Впервые отступничество Ольги отчетливо проявилось пос­ле гибели ее мужа князя Игоря. И до, и после нее в исключительно патриархальном славянском мире женщины, жены покорялись «мужской поведенческой линии», тогда как сама Ольга отважно продемонстрировала способность женщины исполнять мужскую функцию главы государства и военачальника. В сложившейся ситуации ей необходимо было избрать максимально жесткую линию поведения, в противном случае недалеко было бы и до смуты. Согласно летописям древляне, злодейски убившие киевского князя, намеревались завладеть и киевскими землями, для чего их лидер князь Мал вознамерился жениться на теперь вдовствующей Ольге. Однако она сумела хитростью заманить большую группу делегатов князя Мала в ловушку и затем закопать их живьем. Более того, решив завершить дело отмщения, княгиня Ольга пригласила «лучших [чем прежде] мужей» для сватовства. Отправив их для начала в баню, княгиня приказала сжечь знатное посольство заживо. Ольга проявила изощренное коварство, обманув древлян и в третий раз, когда после совместного с древлянами осуществления языческого ритуала над могилой князя Игоря она бесстрастно велела уничтожить несколько тысяч древлян. Естественно, был уничтожен и сватавшийся к ней князь Мал.

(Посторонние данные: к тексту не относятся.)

-- ==== Sys2Proof/Machine/HostPort.lean ====
section
/-!
DEFINITION. The host port of a lane (chapter 20): rings, host frames, interrupts, the register blocks, the mailbox and
the resets that the host sees.
-/
namespace Sys2Proof.Machine

/-- An access of the host reaches a lane that runs, through a hub that is present (R30, R34). A DORMANT lane is woken
instead (R655). -/
def hostOp (f : Lane → Lane) (l : Lane) : Lane :=
  if l.mode.mode == .dormant then wake .hostAccess l
  else if dieRuns l && l.mode.hubPresent then f l
  else l

/-- The GLG and HFR blocks exist in PCIe mode, the MBX block in SPI mode (R640). -/
def pcieOp (f : Lane → Lane) (l : Lane) : Lane := hostOp (fun s => if s.spi then s else f s) l
def spiOp (f : Lane → Lane) (l : Lane) : Lane := hostOp (fun s => if s.spi then f s else s) l

/-! ### SYS_RESET (R642) -/

/-- The KEY of a SYS_RESET write and its OP (R642). -/
def resetKey (v : Word) : Nat := bits v.toNat 15 8
def resetOp (v : Word) : Nat := bits v.toNat 1 0

def laneSysResetRestart (v : Word) (l : Lane) : Lane :=
  hostOp (fun s => if resetKey v = 0xA5 && resetOp v = 1 then resetToStart .hostReset s else s) l

def laneSysResetSalvage (v : Word) (l : Lane) : Lane :=
  hostOp (fun s => if resetKey v = 0xA5 && resetOp v = 2 then resetToSalvage .hostReset s else s) l

/-! ### Glegal rings (R644 to R647) -/

def ringOf (l : Lane) (n : Nat) : GlgRing := tgetD l.host.rings n .reset
def setRing (n : Nat) (r : GlgRing) (l : Lane) : Lane := { l with host := { l.host with rings := tput l.host.rings n r } }

/-- A request that a queue item carries. -/
def requestIn : QPayload → Option Request
  | .request r => some r
  | _ => none

/-- Every request fetched from a source and not yet answered: admitted, an ABORT under way, or still in the request
queue of its group (R64). -/
def fetchedFrom (l : Lane) (src : Nat) : List Request :=
  let q := queueOf l (48 + src)
  (l.needle.entries.map (·.req) ++ l.needle.aborts.map (·.req) ++
    (q.items ++ q.waiting).filterMap (fun i => requestIn i.payload)).filter (fun r => r.src == src)

/-- A ring stops (R644): requests already fetched complete, and their completions are discarded. -/
def disableRing (n : Nat) (err : Bool) (l : Lane) : Lane :=
  let r := ringOf l n
  let gone := fetchedFrom l n
  let l1 := setRing n { r with enable := false, error := r.error || err } l
  setQueue (52 + n) (emptied (queueOf l1 (52 + n)))
    { l1 with host := { l1.host with discard := l1.host.discard ++ gone } }

/-- A GLG_CTRL write (R20, R644): the size is set while the ring is disabled and the value is no reserved encoding;
setting ENABLE zeroes heads and tails and sets the phase; clearing it stops the ring. -/
def ringCtrl (n : Nat) (v : Word) (l : Lane) : Lane :=
  let r := ringOf l n
  let size := bits v.toNat 11 8
  let r1 := { r with sizeLog2 := if !r.enable && inRange 2 8 size then size else r.sizeLog2 }
  if v.getLsbD 0 then
    if r.enable then l
    else setRing n { r1 with enable := true, sqTail := 0, sqHead := 0, cqHead := 0, cqTail := 0, phase := true } l
  else if r.enable then disableRing n false l
  else setRing n r1 l

/-- Setting GLG_CTRL.ENABLE (R644); a write that does not set it is another register write. -/
def laneRingEnable (n : Nat) (v : Word) (l : Lane) : Lane :=
  pcieOp (fun s => if n < 4 && v.getLsbD 0 then ringCtrl n v s else s) l

/-- The packet of a completion that no request header names (R645): BAD_LENGTH and tag 0. -/
def badLengthPacket : Bytes :=
  replyPacket { src := 0, version := ⟨2, 0⟩, opcode := 0, flags := 0, group := 0, rsvd := 0, tag := 0, paramLen := 0,
                params := [], path := .mailbox } .badLength 0 []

Этими действиями был нарушен вековой порядок, устанавливающий и определяющий место женщины в обществе и государстве. Ведь до этого женщина лишь отождествляла собою очаг и землю, и завоевав, низвергнув врага, победитель должен был совершить ритуал низвержения и над женщиной побежденного. К этому и стремился князь Мал, пытаясь через владение Ольгой заполучить Киевскую Русь и утвердить, сделать легитимным свое завоевание. Статус мужчины-победителя, пусть и вероломного, вполне позволял это сделать. Именно так поступил позже внук Ольги Владимир, когда после завоевания Полоцка силой взял дочь князя Рогволода (осуществив и акт сексуального насилия), а затем убил непокорного противника. Любопытно, что впоследствии Владимир имел от Рогнеды четырех детей (и среди них будущего Ярослава Мудрого) и над отношениями супругов не довлела тень убиенного отца. Фактически Владимир стал его замещением, и женщина, покорявшаяся воле отца, стала с такой же преданностью покоряться воле мужа. Примечательно, что эти действия были спровоцированы дядей Владимира и сыном того самого князя Мала, который после убийства князя Игоря возжелал киевскую вдову. Ему-то, мальчику по имени Доб­рыня, и девочке Малуше (матери незаконнорожденного крестителя Руси Владимира) благосклонно и сохранила жизнь княгиня Ольга. К слову, продемонстрировав чисто женские милосердие и мягкость, которые порой отчетливо обнажались в разные периоды ее управления Киевской Русью.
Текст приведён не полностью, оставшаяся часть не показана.